* _TASK BRIEF_: Word for word, repeat each entry that follows.

SOURCE DATA Start Marker

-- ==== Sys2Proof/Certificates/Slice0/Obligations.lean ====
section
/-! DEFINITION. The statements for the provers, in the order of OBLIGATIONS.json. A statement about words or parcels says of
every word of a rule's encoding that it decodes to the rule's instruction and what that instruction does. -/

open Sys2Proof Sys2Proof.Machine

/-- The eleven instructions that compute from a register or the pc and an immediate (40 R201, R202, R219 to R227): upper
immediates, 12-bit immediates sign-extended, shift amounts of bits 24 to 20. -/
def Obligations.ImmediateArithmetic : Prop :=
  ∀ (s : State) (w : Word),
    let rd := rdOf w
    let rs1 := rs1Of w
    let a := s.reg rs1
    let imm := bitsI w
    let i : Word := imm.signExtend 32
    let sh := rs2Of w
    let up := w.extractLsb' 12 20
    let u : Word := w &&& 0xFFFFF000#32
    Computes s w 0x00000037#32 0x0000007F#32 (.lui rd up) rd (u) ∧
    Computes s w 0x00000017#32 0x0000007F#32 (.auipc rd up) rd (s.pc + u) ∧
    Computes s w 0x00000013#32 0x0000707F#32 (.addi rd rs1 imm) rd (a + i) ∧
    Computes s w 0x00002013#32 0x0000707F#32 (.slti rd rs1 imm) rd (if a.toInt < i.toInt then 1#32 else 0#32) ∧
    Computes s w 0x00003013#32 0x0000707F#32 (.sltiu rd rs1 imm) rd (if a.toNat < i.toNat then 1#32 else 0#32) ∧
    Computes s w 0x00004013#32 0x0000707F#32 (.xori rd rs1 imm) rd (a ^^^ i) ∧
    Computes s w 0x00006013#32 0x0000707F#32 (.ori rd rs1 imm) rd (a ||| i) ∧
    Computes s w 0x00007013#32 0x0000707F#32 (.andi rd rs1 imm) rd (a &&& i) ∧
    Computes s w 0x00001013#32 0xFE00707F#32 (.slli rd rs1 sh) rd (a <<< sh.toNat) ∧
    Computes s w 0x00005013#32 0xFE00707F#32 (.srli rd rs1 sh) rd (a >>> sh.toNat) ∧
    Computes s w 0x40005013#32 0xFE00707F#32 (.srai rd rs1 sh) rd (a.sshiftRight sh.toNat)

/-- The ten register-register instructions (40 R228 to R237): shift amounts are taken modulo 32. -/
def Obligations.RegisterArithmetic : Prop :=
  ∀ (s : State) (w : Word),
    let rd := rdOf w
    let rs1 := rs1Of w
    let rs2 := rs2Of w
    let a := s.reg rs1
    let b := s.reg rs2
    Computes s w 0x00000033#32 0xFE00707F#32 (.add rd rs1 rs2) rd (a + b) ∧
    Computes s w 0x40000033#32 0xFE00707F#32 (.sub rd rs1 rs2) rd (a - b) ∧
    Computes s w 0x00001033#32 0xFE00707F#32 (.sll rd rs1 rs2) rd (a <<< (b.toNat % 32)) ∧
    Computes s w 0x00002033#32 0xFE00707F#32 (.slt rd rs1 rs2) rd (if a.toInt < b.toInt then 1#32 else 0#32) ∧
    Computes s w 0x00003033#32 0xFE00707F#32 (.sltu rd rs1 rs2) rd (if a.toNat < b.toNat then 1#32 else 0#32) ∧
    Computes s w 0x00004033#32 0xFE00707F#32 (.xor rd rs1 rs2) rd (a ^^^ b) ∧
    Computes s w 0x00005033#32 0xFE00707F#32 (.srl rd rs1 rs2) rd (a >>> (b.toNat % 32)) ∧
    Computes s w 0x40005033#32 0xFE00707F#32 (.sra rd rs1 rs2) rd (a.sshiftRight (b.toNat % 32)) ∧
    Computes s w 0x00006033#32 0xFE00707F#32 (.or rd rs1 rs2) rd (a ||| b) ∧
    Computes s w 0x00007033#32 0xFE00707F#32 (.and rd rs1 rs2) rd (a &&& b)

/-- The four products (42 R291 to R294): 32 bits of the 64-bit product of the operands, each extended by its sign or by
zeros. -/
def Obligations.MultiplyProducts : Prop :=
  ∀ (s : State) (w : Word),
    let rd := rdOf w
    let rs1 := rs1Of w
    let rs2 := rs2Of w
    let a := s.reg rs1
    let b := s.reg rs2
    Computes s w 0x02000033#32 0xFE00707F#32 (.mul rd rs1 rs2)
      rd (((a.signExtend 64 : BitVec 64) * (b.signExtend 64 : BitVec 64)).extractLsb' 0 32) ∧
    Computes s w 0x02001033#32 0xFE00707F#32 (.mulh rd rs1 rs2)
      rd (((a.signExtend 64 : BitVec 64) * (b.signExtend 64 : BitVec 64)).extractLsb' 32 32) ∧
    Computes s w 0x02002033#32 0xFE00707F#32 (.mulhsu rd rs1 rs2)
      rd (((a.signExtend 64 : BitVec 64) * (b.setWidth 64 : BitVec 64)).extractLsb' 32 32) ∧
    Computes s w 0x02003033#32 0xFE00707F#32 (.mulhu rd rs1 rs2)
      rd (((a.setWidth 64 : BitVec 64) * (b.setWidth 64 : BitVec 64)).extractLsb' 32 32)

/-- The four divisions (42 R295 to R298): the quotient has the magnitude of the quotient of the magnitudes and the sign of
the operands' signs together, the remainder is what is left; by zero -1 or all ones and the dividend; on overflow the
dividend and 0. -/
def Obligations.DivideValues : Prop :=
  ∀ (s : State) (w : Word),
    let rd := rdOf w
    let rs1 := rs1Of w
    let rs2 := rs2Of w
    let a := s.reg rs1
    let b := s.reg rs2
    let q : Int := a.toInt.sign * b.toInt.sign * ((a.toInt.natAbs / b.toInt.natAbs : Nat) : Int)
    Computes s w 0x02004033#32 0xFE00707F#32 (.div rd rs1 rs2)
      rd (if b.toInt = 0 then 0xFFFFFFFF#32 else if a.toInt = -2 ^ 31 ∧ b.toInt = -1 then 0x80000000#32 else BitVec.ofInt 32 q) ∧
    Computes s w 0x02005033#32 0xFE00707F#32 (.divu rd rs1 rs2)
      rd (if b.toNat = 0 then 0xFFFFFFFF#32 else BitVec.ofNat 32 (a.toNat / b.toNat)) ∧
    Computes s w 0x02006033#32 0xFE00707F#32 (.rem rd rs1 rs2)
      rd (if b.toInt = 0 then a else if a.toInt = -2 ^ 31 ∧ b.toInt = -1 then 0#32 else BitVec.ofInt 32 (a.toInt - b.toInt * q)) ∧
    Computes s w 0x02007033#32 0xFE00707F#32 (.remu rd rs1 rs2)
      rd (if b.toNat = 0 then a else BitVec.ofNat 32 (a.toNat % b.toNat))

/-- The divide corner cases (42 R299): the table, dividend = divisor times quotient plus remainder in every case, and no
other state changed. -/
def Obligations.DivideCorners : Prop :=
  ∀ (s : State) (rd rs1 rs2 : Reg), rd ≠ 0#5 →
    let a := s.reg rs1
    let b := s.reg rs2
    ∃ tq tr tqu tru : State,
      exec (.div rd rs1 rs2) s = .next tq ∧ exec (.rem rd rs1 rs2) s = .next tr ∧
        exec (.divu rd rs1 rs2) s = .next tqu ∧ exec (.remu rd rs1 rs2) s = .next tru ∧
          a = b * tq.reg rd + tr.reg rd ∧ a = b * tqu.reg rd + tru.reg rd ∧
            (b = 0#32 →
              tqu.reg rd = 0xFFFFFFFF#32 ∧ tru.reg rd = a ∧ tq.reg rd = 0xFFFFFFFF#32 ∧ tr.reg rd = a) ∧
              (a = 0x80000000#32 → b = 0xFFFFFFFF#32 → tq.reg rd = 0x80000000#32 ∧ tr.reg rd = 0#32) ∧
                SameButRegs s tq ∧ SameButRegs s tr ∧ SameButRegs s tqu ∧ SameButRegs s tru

SOURCE DATA End Marker

* _TASK SOLUTION_:
-- ==== Sys2Proof/Certificates/Slice0/Obligations.lean ====
section
/-! DEFINITION. The statements for the provers, in the order of OBLIGATIONS.json. A statement about words or parcels says of
every word of a rule's encoding that it decodes to the rule's instruction and what that instruction does. -/

open Sys2Proof Sys2Proof.Machine

/-- The eleven instructions that compute from a register or the pc and an immediate (40 R201, R202, R219 to R227): upper
immediates, 12-bit immediates sign-extended, shift amounts of bits 24 to 20. -/
def Obligations.ImmediateArithmetic : Prop :=
  ∀ (s : State) (w : Word),
    let rd := rdOf w
    let rs1 := rs1Of w
    let a := s.reg rs1
    let imm := bitsI w
    let i : Word := imm.signExtend 32
    let sh := rs2Of w
    let up := w.extractLsb' 12 20
    let u : Word := w &&& 0xFFFFF000#32
    Computes s w 0x00000037#32 0x0000007F#32 (.lui rd up) rd (u) ∧
    Computes s w 0x00000017#32 0x0000007F#32 (.auipc rd up) rd (s.pc + u) ∧
    Computes s w 0x00000013#32 0x0000707F#32 (.addi rd rs1 imm) rd (a + i) ∧
    Computes s w 0x00002013#32 0x0000707F#32 (.slti rd rs1 imm) rd (if a.toInt < i.toInt then 1#32 else 0#32) ∧
    Computes s w 0x00003013#32 0x0000707F#32 (.sltiu rd rs1 imm) rd (if a.toNat < i.toNat then 1#32 else 0#32) ∧
    Computes s w 0x00004013#32 0x0000707F#32 (.xori rd rs1 imm) rd (a ^^^ i) ∧
    Computes s w 0x00006013#32 0x0000707F#32 (.ori rd rs1 imm) rd (a ||| i) ∧
    Computes s w 0x00007013#32 0x0000707F#32 (.andi rd rs1 imm) rd (a &&& i) ∧
    Computes s w 0x00001013#32 0xFE00707F#32 (.slli rd rs1 sh) rd (a <<< sh.toNat) ∧
    Computes s w 0x00005013#32 0xFE00707F#32 (.srli rd rs1 sh) rd (a >>> sh.toNat) ∧
    Computes s w 0x40005013#32 0xFE00707F#32 (.srai rd rs1 sh) rd (a.sshiftRight sh.toNat)

/-- The ten register-register instructions (40 R228 to R237): shift amounts are taken modulo 32. -/
def Obligations.RegisterArithmetic : Prop :=
  ∀ (s : State) (w : Word),
    let rd := rdOf w
    let rs1 := rs1Of w
    let rs2 := rs2Of w
    let a := s.reg rs1
    let b := s.reg rs2
    Computes s w 0x00000033#32 0xFE00707F#32 (.add rd rs1 rs2) rd (a + b) ∧
    Computes s w 0x40000033#32 0xFE00707F#32 (.sub rd rs1 rs2) rd (a - b) ∧
    Computes s w 0x00001033#32 0xFE00707F#32 (.sll rd rs1 rs2) rd (a <<< (b.toNat % 32)) ∧
    Computes s w 0x00002033#32 0xFE00707F#32 (.slt rd rs1 rs2) rd (if a.toInt < b.toInt then 1#32 else 0#32) ∧
    Computes s w 0x00003033#32 0xFE00707F#32 (.sltu rd rs1 rs2) rd (if a.toNat < b.toNat then 1#32 else 0#32) ∧
    Computes s w 0x00004033#32 0xFE00707F#32 (.xor rd rs1 rs2) rd (a ^^^ b) ∧
    Computes s w 0x00005033#32 0xFE00707F#32 (.srl rd rs1 rs2) rd (a >>> (b.toNat % 32)) ∧
    Computes s w 0x40005033#32 0xFE00707F#32 (.sra rd rs1 rs2) rd (a.sshiftRight (b.toNat % 32)) ∧
    Computes s w 0x00006033#32 0xFE00707F#32 (.or rd rs1 rs2) rd (a ||| b) ∧
    Computes s w 0x00007033#32 0xFE00707F#32 (.and rd rs1 rs2) rd (a &&& b)

/-- The four products (42 R291 to R294): 32 bits of the 64-bit product of the operands, each extended by its sign or by
zeros. -/
def Obligations.MultiplyProducts : Prop :=
  ∀ (s : State) (w : Word),
    let rd := rdOf w
    let rs1 := rs1Of w
    let rs2 := rs2Of w
    let a := s.reg rs1
    let b := s.reg rs2
    Computes s w 0x02000033#32 0xFE00707F#32 (.mul rd rs1 rs2)
      rd (((a.signExtend 64 : BitVec 64) * (b.signExtend 64 : BitVec 64)).extractLsb' 0 32) ∧
    Computes s w 0x02001033#32 0xFE00707F#32 (.mulh rd rs1 rs2)
      rd (((a.signExtend 64 : BitVec 64) * (b.signExtend 64 : BitVec 64)).extractLsb' 32 32) ∧
    Computes s w 0x02002033#32 0xFE00707F#32 (.mulhsu rd rs1 rs2)
      rd (((a.signExtend 64 : BitVec 64) * (b.setWidth 64 : BitVec 64)).extractLsb' 32 32) ∧
    Computes s w 0x02003033#32 0xFE00707F#32 (.mulhu rd rs1 rs2)
      rd (((a.setWidth 64 : BitVec 64) * (b.setWidth 64 : BitVec 64)).extractLsb' 32 32)

/-- The four divisions (42 R295 to R298): the quotient has the magnitude of the quotient of the magnitudes and the sign of
the operands' signs together, the remainder is what is left; by zero -1 or all ones and the dividend; on overflow the
dividend and 0. -/
def Obligations.DivideValues : Prop :=
  ∀ (s : State) (w : Word),
    let rd := rdOf w
    let rs1 := rs1Of w
    let rs2 := rs2Of w
    let a := s.reg rs1
    let b := s.reg rs2
    let q : Int := a.toInt.sign * b.toInt.sign * ((a.toInt.natAbs / b.toInt.natAbs : Nat) : Int)
    Computes s w 0x02004033#32 0xFE00707F#32 (.div rd rs1 rs2)
      rd (if b.toInt = 0 then 0xFFFFFFFF#32 else if a.toInt = -2 ^ 31 ∧ b.toInt = -1 then 0x80000000#32 else BitVec.ofInt 32 q) ∧
    Computes s w 0x02005033#32 0xFE00707F#32 (.divu rd rs1 rs2)
      rd (if b.toNat = 0 then 0xFFFFFFFF#32 else BitVec.ofNat 32 (a.toNat / b.toNat)) ∧
    Computes s w 0x02006033#32 0xFE00707F#32 (.rem rd rs1 rs2)
      rd (if b.toInt = 0 then a else if a.toInt = -2 ^ 31 ∧ b.toInt = -1 then 0#32 else BitVec.ofInt 32 (a.toInt - b.toInt * q)) ∧
    Computes s w 0x02007033#32 0xFE00707F#32 (.remu rd rs1 rs2)
      rd (if b.toNat = 0 then a else BitVec.ofNat 32 (a.toNat % b.toNat))

/-- The divide corner cases (42 R299): the table, dividend = divisor times quotient plus remainder in every case, and no
other state changed. -/
def Obligations.DivideCorners : Prop :=
  ∀ (s : State) (rd rs1 rs2 : Reg), rd ≠ 0#5 →
    let a := s.reg rs1
    let b := s.reg rs2
    ∃ tq tr tqu tru : State,
      exec (.div rd rs1 rs2) s = .next tq ∧ exec (.rem rd rs1 rs2) s = .next tr ∧
        exec (.divu rd rs1 rs2) s = .next tqu ∧ exec (.remu rd rs1 rs2) s = .next tru ∧
          a = b * tq.reg rd + tr.reg rd ∧ a = b * tqu.reg rd + tru.reg rd ∧
            (b = 0#32 →
              tqu.reg rd = 0xFFFFFFFF#32 ∧ tru.reg rd = a ∧ tq.reg rd = 0xFFFFFFFF#32 ∧ tr.reg rd = a) ∧
              (a = 0x80000000#32 → b = 0xFFFFFFFF#32 → tq.reg rd = 0x80000000#32 ∧ tr.reg rd = 0#32) ∧
                SameButRegs s tq ∧ SameButRegs s tr ∧ SameButRegs s tqu ∧ SameButRegs s tru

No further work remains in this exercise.